Drug busters: US helps Pak root out poppy plantations

Kamal Siddiqi  
KARACHI, April 24: American assistance to Pakistan in its efforts to eradicate poppy cultivation resumed this week in the Dir district of the North-West Frontier Province where the crop is being destroyed by government forces despite resistance from tribesmen and local farmers.

Prolonged negotiations and an awesome display of force by the Pakistan government apparently led to a change of heart by tribesmen who agreed to have their crops destroyed, albeit grudgingly. Prior to a meeting with the government negotiating team, hundreds of armed men had stopped officials from coming near the crop, spread over hundreds of acres in the lush green Swat valley.

The renewed US support came after Pakistan released a local employee of the Drug Enforcement Agency (DEA), Ayaz Baloch this month.

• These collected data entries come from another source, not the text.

-- ==== Sys2Proof/Laws/FollowsDevice.lean ====
section
/-! SUPPORT. What each operation may do to the fields of State.Follows, one lemma per operation: links, repair, security,
heat, resets and the register window. -/
namespace Sys2Proof.Machine

set_option Elab.async false
set_option linter.unusedVariables false
set_option linter.unusedTactic false
set_option linter.unreachableTactic false

/-! ## Recorder -/

theorem State.nvmPut_follows {μ : Nat} {b : State} {s : State} (a : Nat) (w : Word) (hb : b.Follows μ s)
    (okm : Sub 0x100000000000 μ := by exact Sub.trans (by assumption) (by decide)) :
    b.Follows μ (State.nvmPut s a w) := by
  unfold State.nvmPut
  repeat' (first
    | with_reducible assumption
    | (fail_if_no_progress with_reducible refine State.Follows.set_nvm ?_ (Sub.trans okm (by decide))))

theorem State.nvmWrite_follows {μ : Nat} {b : State} {s : State} (a : Nat) (w : Word) (hb : b.Follows μ s)
    (okm : Sub 0x100000000000 μ := by exact Sub.trans (by assumption) (by decide)) :
    b.Follows μ (State.nvmWrite s a w) := by
  unfold State.nvmWrite
  repeat' (first
    | (with_reducible exact Sub.trans okm (by decide))
    | with_reducible assumption
    | (with_reducible apply State.nvmPut_follows)
    | (with_reducible apply State.Follows.ite)
    | (intro _))

theorem execNvmWordWrite_follows {μ : Nat} {b : State} {a : Nat} {w : Word} {s : State} (hb : b.Follows μ s) {tt : State} (ee : execNvmWordWrite a w s = .next tt)
    (okm : Sub 0x100000000000 μ := by exact Sub.trans (by assumption) (by decide)) :
    b.Follows μ tt := by
  unfold execNvmWordWrite at ee
  first | refine onUnit_follows ?_ ee | cases ee
  repeat' (first
    | (with_reducible exact Sub.trans okm (by decide))
    | with_reducible assumption
    | (with_reducible apply State.nvmWrite_follows)
    | (with_reducible apply State.Follows.ite)
    | (intro _))

theorem State.putWords_follows {μ : Nat} {b : State} {s : State} (a : Nat) (ws : List Nat) (hb : b.Follows μ s)
    (okm : Sub 0x100000000000 μ := by exact Sub.trans (by assumption) (by decide)) :
    b.Follows μ (State.putWords s a ws) := by
  unfold State.putWords
  repeat' (first
    | (with_reducible exact Sub.trans okm (by decide))
    | with_reducible assumption
    | (with_reducible apply State.nvmPut_follows)
    | (with_reducible apply State.Follows.foldl)
    | (intro _ _ _; beta_reduce))

theorem State.ledgerWrite_follows {μ : Nat} {b : State} {s : State} (r : Rec) (hb : b.Follows μ s)
    (okm : Sub 0x180000000000 μ := by exact Sub.trans (by assumption) (by decide)) :
    b.Follows μ (State.ledgerWrite s r) := by
  unfold State.ledgerWrite
  repeat' (first
    | (with_reducible exact Sub.trans okm (by decide))
    | with_reducible assumption
    | (with_reducible apply State.putWords_follows)
    | (fail_if_no_progress with_reducible refine State.Follows.set_obs ?_ (Sub.trans okm (by decide))))

theorem State.msWrite_follows {μ : Nat} {b : State} {s : State} (st : Nat) (r : Rec) (hb : b.Follows μ s)
    (okm : Sub 0x180000000002 μ := by exact Sub.trans (by assumption) (by decide)) :
    b.Follows μ (State.msWrite s st r) := by
  unfold State.msWrite
  repeat' (first
    | (with_reducible exact Sub.trans okm (by decide))
    | with_reducible assumption
    | (with_reducible apply State.putWords_follows)
    | (with_reducible apply State.raise_follows)
    | (fail_if_no_progress with_reducible refine State.Follows.set_obs ?_ (Sub.trans okm (by decide)))
    | (with_reducible apply State.Follows.ite)
    | (intro _))

theorem State.dropRecord_follows {μ : Nat} {b : State} {s : State} (hb : b.Follows μ s)
    (okm : Sub 0x80000000002 μ := by exact Sub.trans (by assumption) (by decide)) :
    b.Follows μ (State.dropRecord s) := by
  unfold State.dropRecord
  repeat' (first
    | (with_reducible exact Sub.trans okm (by decide))
    | with_reducible assumption
    | (with_reducible apply State.log_follows)
    | (with_reducible apply State.raise_follows)
    | (fail_if_no_progress with_reducible refine State.Follows.set_obs ?_ (Sub.trans okm (by decide)))
    | (with_reducible apply State.Follows.ite)
    | (intro _))

theorem State.recordWrite_follows {μ : Nat} {b : State} {s : State} (hb : b.Follows μ s)
    (okm : Sub 0x180000000002 μ := by exact Sub.trans (by assumption) (by decide)) :
    b.Follows μ (State.recordWrite s) := by
  unfold State.recordWrite
  repeat' (first
    | (with_reducible exact Sub.trans okm (by decide))
    | with_reducible assumption
    | (with_reducible apply State.ledgerWrite_follows)
    | (with_reducible apply State.dropRecord_follows)
    | (with_reducible apply State.msWrite_follows)
    | (fail_if_no_progress with_reducible refine State.Follows.set_obs ?_ (Sub.trans okm (by decide)))
    | (with_reducible apply State.Follows.ite)
    | (intro _)
    | split
    | fail_if_no_progress extract_lets)

theorem execRecordWrite_follows {μ : Nat} {b : State} {s : State} (hb : b.Follows μ s) {tt : State} (ee : execRecordWrite s = .next tt)
    (okm : Sub 0x180000000002 μ := by exact Sub.trans (by assumption) (by decide)) :
    b.Follows μ tt := by
  unfold execRecordWrite at ee
  first | refine onUnit_follows ?_ ee | cases ee
  repeat' (first
    | (with_reducible exact Sub.trans okm (by decide))
    | with_reducible assumption
    | (with_reducible apply State.recordWrite_follows))

theorem State.logNow_follows {μ : Nat} {b : State} {s : State} (ty : RecTy) (src : Nat) (sub : Nat) (a0 : Nat) (a1 : Nat) (hb : b.Follows μ s)
    (okm : Sub 0x180000000000 μ := by exact Sub.trans (by assumption) (by decide)) :
    b.Follows μ (State.logNow s ty src sub a0 a1) := by
  unfold State.logNow
  repeat' (first
    | (with_reducible exact Sub.trans okm (by decide))
    | with_reducible assumption
    | (with_reducible apply State.ledgerWrite_follows))

theorem State.clearRequest_follows {μ : Nat} {b s : State} (target : Nat) (hb : b.Follows μ s)
    (okm : Sub 0x80000000010 μ := by exact Sub.trans (by assumption) (by decide)) : b.Follows μ (s.clearRequest target) := by
  unfold State.clearRequest
  split
  · exact hb
  · exact ⟨hb.queue, hb.clock, hb.shown, Nat.le_succ_of_le hb.drawn, hb.ids, hb.memory,
    hb.keep okm State.mix_free_obs⟩

theorem execLogClearRequest_follows {μ : Nat} {b : State} {target : Nat} {s : State} (hb : b.Follows μ s) {tt : State} (ee : execLogClearRequest target s = .next tt)
    (okm : Sub 0x80000000010 μ := by exact Sub.trans (by assumption) (by decide)) :
    b.Follows μ tt := by
  unfold execLogClearRequest at ee
  first | refine onUnit_follows ?_ ee | cases ee
  repeat' (first
    | (with_reducible exact Sub.trans okm (by decide))
    | with_reducible assumption
    | (with_reducible apply State.clearRequest_follows)
    | (with_reducible apply State.ifUp_follows)
    | (intro _))

theorem execNonceExpire_follows {μ : Nat} {b : State} {s : State} (hb : b.Follows μ s) {tt : State} (ee : execNonceExpire s = .next tt)
    (okm : Sub 0x80000000000 μ := by exact Sub.trans (by assumption) (by decide)) :
    b.Follows μ tt := by
  unfold execNonceExpire at ee
  first | refine onUnit_follows ?_ ee | cases ee
  repeat' (first
    | with_reducible assumption
    | (fail_if_no_progress with_reducible refine State.Follows.set_obs ?_ (Sub.trans okm (by decide))))

theorem State.zeroDone_follows {μ : Nat} {b : State} {s : State} (hb : b.Follows μ s)
    (okm : Sub 0x80000000002 μ := by exact Sub.trans (by assumption) (by decide)) :
    b.Follows μ (State.zeroDone s) := by
  unfold State.zeroDone
  repeat' (first
    | (with_reducible exact Sub.trans okm (by decide))
    | with_reducible assumption
    | (with_reducible apply State.raise_follows)
    | (fail_if_no_progress with_reducible refine State.Follows.set_obs ?_ (Sub.trans okm (by decide)))
    | split)

theorem execClearZeroingDone_follows {μ : Nat} {b : State} {s : State} (hb : b.Follows μ s) {tt : State} (ee : execClearZeroingDone s = .next tt)
    (okm : Sub 0x80000000002 μ := by exact Sub.trans (by assumption) (by decide)) :
    b.Follows μ tt := by
  unfold execClearZeroingDone at ee
  first | refine onUnit_follows ?_ ee | cases ee
  repeat' (first
    | (with_reducible exact Sub.trans okm (by decide))
    | with_reducible assumption
    | (with_reducible apply State.zeroDone_follows))

theorem State.clearLog_follows {μ : Nat} {b : State} {s0 : State} (target : Nat) (hb : b.Follows μ s0)
    (okm : Sub 0x180000000002 μ := by exact Sub.trans (by assumption) (by decide)) :
    b.Follows μ (State.clearLog s0 target) := by
  unfold State.clearLog
  repeat' (first
    | (with_reducible exact Sub.trans okm (by decide))
    | with_reducible assumption
    | (with_reducible apply State.logNow_follows)
    | (with_reducible apply State.zeroDone_follows)
    | (fail_if_no_progress with_reducible refine State.Follows.set_obs_nvm ?_ (Sub.trans okm (by decide)))
    | (with_reducible apply State.Follows.ite)
    | (intro _))

theorem State.keyLogClear_follows {μ : Nat} {b : State} {s : State} (target : Nat) (nonce : Nat) (hb : b.Follows μ s)
    (okm : Sub 0x18000000000a μ := by exact Sub.trans (by assumption) (by decide)) :
    b.Follows μ (State.keyLogClear s target nonce) := by
  unfold State.keyLogClear
  repeat' (first
    | (with_reducible exact Sub.trans okm (by decide))
    | with_reducible assumption
    | (with_reducible apply State.fsat_follows)
    | (with_reducible apply State.clearLog_follows)
    | (with_reducible apply State.emit_follows)
    | (with_reducible apply State.Follows.ite)
    | (intro _))

theorem execLogClear_follows {μ : Nat} {b : State} {target : Nat} {nonce : Nat} {s : State} (hb : b.Follows μ s) {tt : State} (ee : execLogClear target nonce s = .next tt)
    (okm : Sub 0x18000000000a μ := by exact Sub.trans (by assumption) (by decide)) :
    b.Follows μ tt := by
  unfold execLogClear at ee
  first | refine onUnit_follows ?_ ee | cases ee
  repeat' (first
    | (with_reducible exact Sub.trans okm (by decide))
    | with_reducible assumption
    | (with_reducible apply State.keyLogClear_follows)
    | (with_reducible apply State.Follows.ite)
    | (intro _))

theorem State.hoursTick_follows {μ : Nat} {b : State} {s : State} (hb : b.Follows μ s)
    (okm : Sub 0x80000000000 μ := by exact Sub.trans (by assumption) (by decide)) :
    b.Follows μ (State.hoursTick s) := by
  unfold State.hoursTick
  repeat' (first
    | with_reducible assumption
    | (fail_if_no_progress with_reducible refine State.Follows.set_obs ?_ (Sub.trans okm (by decide)))
    | (with_reducible apply State.Follows.ite)
    | (intro _))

Police had arrested Ayaz Baloch in April 1997 charging him with ``drug trafficking and anti-state'' activities. Baloch was behind a sting operation that led to the arrest of a Pakistan Air Force officer in April 1997 forcarrying two kg of heroin in an air force plane which had flown to the US to collect spare parts and other equipment.

In retaliation, Pakistani authorities clamped down on US anti-drug operations in the country and ordered the arrest of Baloch an action that brought stinging criticism from the United States government. ``It was Baloch's arrest and not the issue of the delivery of embargoed F-16 aircraft that dominated discussions when Secretary of State Madeleine Albright visited Islamabad late last year,'' disclosed Muhammad Aziz, who works for an Islamabad-based think tank.

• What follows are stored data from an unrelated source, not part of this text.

/-! ### State.lgTake -/

@[simp] theorem State.lgTake_pending (p f id : Nat) : (s.lgTake p f id).pending = s.pending := rfl
@[simp] theorem State.lgTake_clk (p f id : Nat) : (s.lgTake p f id).clk = s.clk := rfl
@[simp] theorem State.lgTake_regs (p f id : Nat) : (s.lgTake p f id).regs = s.regs := rfl
@[simp] theorem State.lgTake_pregs (p f id : Nat) : (s.lgTake p f id).pregs = s.pregs := rfl
@[simp] theorem State.lgTake_out (p f id : Nat) : (s.lgTake p f id).out = s.out := rfl
@[simp] theorem State.lgTake_free (p f id : Nat) : (s.lgTake p f id).free = s.free := rfl
@[simp] theorem State.lgTake_nextId (p f id : Nat) : (s.lgTake p f id).nextId = s.nextId := rfl
@[simp] theorem State.lgTake_ports (p f id : Nat) : (s.lgTake p f id).ports = s.ports := rfl
@[simp] theorem State.lgTake_gates (p f id : Nat) : (s.lgTake p f id).gates = s.gates := rfl
@[simp] theorem State.lgTake_tenants (p f id : Nat) : (s.lgTake p f id).tenants = s.tenants := rfl
@[simp] theorem State.lgTake_wheel (p f id : Nat) : (s.lgTake p f id).wheel = s.wheel := rfl
@[simp] theorem State.lgTake_pccs (p f id : Nat) : (s.lgTake p f id).pccs = s.pccs := rfl
@[simp] theorem State.lgTake_mem (p f id : Nat) : (s.lgTake p f id).mem = s.mem := rfl
@[simp] theorem State.lgTake_descs (p f id : Nat) : (s.lgTake p f id).descs = s.descs := rfl
@[simp] theorem State.lgTake_remaps (p f id : Nat) : (s.lgTake p f id).remaps = s.remaps := rfl
@[simp] theorem State.lgTake_repairs (p f id : Nat) : (s.lgTake p f id).repairs = s.repairs := rfl
@[simp] theorem State.lgTake_spares (p f id : Nat) : (s.lgTake p f id).spares = s.spares := rfl
@[simp] theorem State.lgTake_rows (p f id : Nat) : (s.lgTake p f id).rows = s.rows := rfl
@[simp] theorem State.lgTake_epochs (p f id : Nat) : (s.lgTake p f id).epochs = s.epochs := rfl
@[simp] theorem State.lgTake_retPend (p f id : Nat) : (s.lgTake p f id).retPend = s.retPend := rfl
@[simp] theorem State.lgTake_ladder (p f id : Nat) : (s.lgTake p f id).ladder = s.ladder := rfl
@[simp] theorem State.lgTake_links (p f id : Nat) : (s.lgTake p f id).links = s.links := rfl
@[simp] theorem State.lgTake_returns (p f id : Nat) : (s.lgTake p f id).returns = s.returns := rfl
@[simp] theorem State.lgTake_laneMaps (p f id : Nat) : (s.lgTake p f id).laneMaps = s.laneMaps := rfl
@[simp] theorem State.lgTake_keys (p f id : Nat) : (s.lgTake p f id).keys = s.keys := rfl
@[simp] theorem State.lgTake_clearing (p f id : Nat) : (s.lgTake p f id).clearing = s.clearing := rfl
@[simp] theorem State.lgTake_dir (p f id : Nat) : (s.lgTake p f id).dir = s.dir := rfl
@[simp] theorem State.lgTake_hands (p f id : Nat) : (s.lgTake p f id).hands = s.hands := rfl
@[simp] theorem State.lgTake_fetches (p f id : Nat) : (s.lgTake p f id).fetches = s.fetches := rfl
@[simp] theorem State.lgTake_demandQ (p f id : Nat) : (s.lgTake p f id).demandQ = s.demandQ := rfl
@[simp] theorem State.lgTake_prefetchQ (p f id : Nat) : (s.lgTake p f id).prefetchQ = s.prefetchQ := rfl
@[simp] theorem State.lgTake_far (p f id : Nat) : (s.lgTake p f id).far = s.far := rfl
@[simp] theorem State.lgTake_streams (p f id : Nat) : (s.lgTake p f id).streams = s.streams := rfl
@[simp] theorem State.lgTake_lgSums (p f id : Nat) : (s.lgTake p f id).lgSums = s.lgSums := rfl
@[simp] theorem State.lgTake_lgWalk (p f id : Nat) : (s.lgTake p f id).lgWalk = s.lgWalk := rfl
@[simp] theorem State.lgTake_attns (p f id : Nat) : (s.lgTake p f id).attns = s.attns := rfl
@[simp] theorem State.lgTake_recipes (p f id : Nat) : (s.lgTake p f id).recipes = s.recipes := rfl
@[simp] theorem State.lgTake_runs (p f id : Nat) : (s.lgTake p f id).runs = s.runs := rfl
@[simp] theorem State.lgTake_cores (p f id : Nat) : (s.lgTake p f id).cores = s.cores := rfl
@[simp] theorem State.lgTake_clReset (p f id : Nat) : (s.lgTake p f id).clReset = s.clReset := rfl
@[simp] theorem State.lgTake_packets (p f id : Nat) : (s.lgTake p f id).packets = s.packets := rfl
@[simp] theorem State.lgTake_fwq (p f id : Nat) : (s.lgTake p f id).fwq = s.fwq := rfl
@[simp] theorem State.lgTake_interps (p f id : Nat) : (s.lgTake p f id).interps = s.interps := rfl
@[simp] theorem State.lgTake_obs (p f id : Nat) : (s.lgTake p f id).obs = s.obs := rfl
@[simp] theorem State.lgTake_nvm (p f id : Nat) : (s.lgTake p f id).nvm = s.nvm := rfl
@[simp] theorem State.lgTake_arbs (p f id : Nat) : (s.lgTake p f id).arbs = s.arbs := rfl
@[simp] theorem State.lgTake_i3want (p f id : Nat) : (s.lgTake p f id).i3want = s.i3want := rfl
@[simp] theorem State.lgTake_i3at (p f id : Nat) : (s.lgTake p f id).i3at = s.i3at := rfl
@[simp] theorem State.lgTake_therm (p f id : Nat) : (s.lgTake p f id).therm = s.therm := rfl
@[simp] theorem State.lgTake_supply (p f id : Nat) : (s.lgTake p f id).supply = s.supply := rfl
@[simp] theorem State.lgTake_trims (p f id : Nat) : (s.lgTake p f id).trims = s.trims := rfl
@[simp] theorem State.lgTake_sec (p f id : Nat) : (s.lgTake p f id).sec = s.sec := rfl
@[simp] theorem State.lgTake_boot (p f id : Nat) : (s.lgTake p f id).boot = s.boot := rfl
@[simp] theorem State.lgTake_mgmtQ (p f id : Nat) : (s.lgTake p f id).mgmtQ = s.mgmtQ := rfl
@[simp] theorem State.lgTake_mapCopy (p f id : Nat) : (s.lgTake p f id).mapCopy = s.mapCopy := rfl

The resumption of assistance by the US government is aimed at eradicating poppy cultivation in Pakistan by the year 2000, only two years away. Pakistan is a significant source of opiates and cannabis, producing 75 metric tons of opium in the 1995-96 crop, although the area of cultivation declined by 51 per cent from the previous year thanks to the government's efforts. But officials fear higher production this year because of thelet-up provided by the Ayaz Baloch case. The burly tribesmen in the Swat Valley, armed to the teeth with locally-made guns, were not counting on an early end to the Ayaz Baloch saga, which for them was an unexpected bonanza.

The farmers of the area, most of them tribesmen themselves, were looking forward to their second harvest of the poppy crop, when the government forces launched the operation.

But the Americans edged on the Pakistani government forces, which numbered over 2,000 in this week's operation. The farmers pleaded for a `one-time waiver'' for their crop. The Pakistani authorities refused. Hectic discussions and promises of assistance helped avert a potentially explosive row which would have left hundreds dead.

The Narcotics Affairs Section (NAS) of the US Embassy in Islamabad told mediapersons that the US government had spent 20 million dollars of the promised 25 million dollars in nearby Mohmand and Bajaur. This money went towards providing wells, roads, seeds and fertilizers for parallelcrops. A similar scheme is in the pipeline for Dir, after the end of this week's operation.

Pakistan also battles a serious drug abuse problem. According to a 1993 United Nations survey, the country with a population exceeding 130 million at that time had three million addicts of all kinds, half of whom were heroin addicts.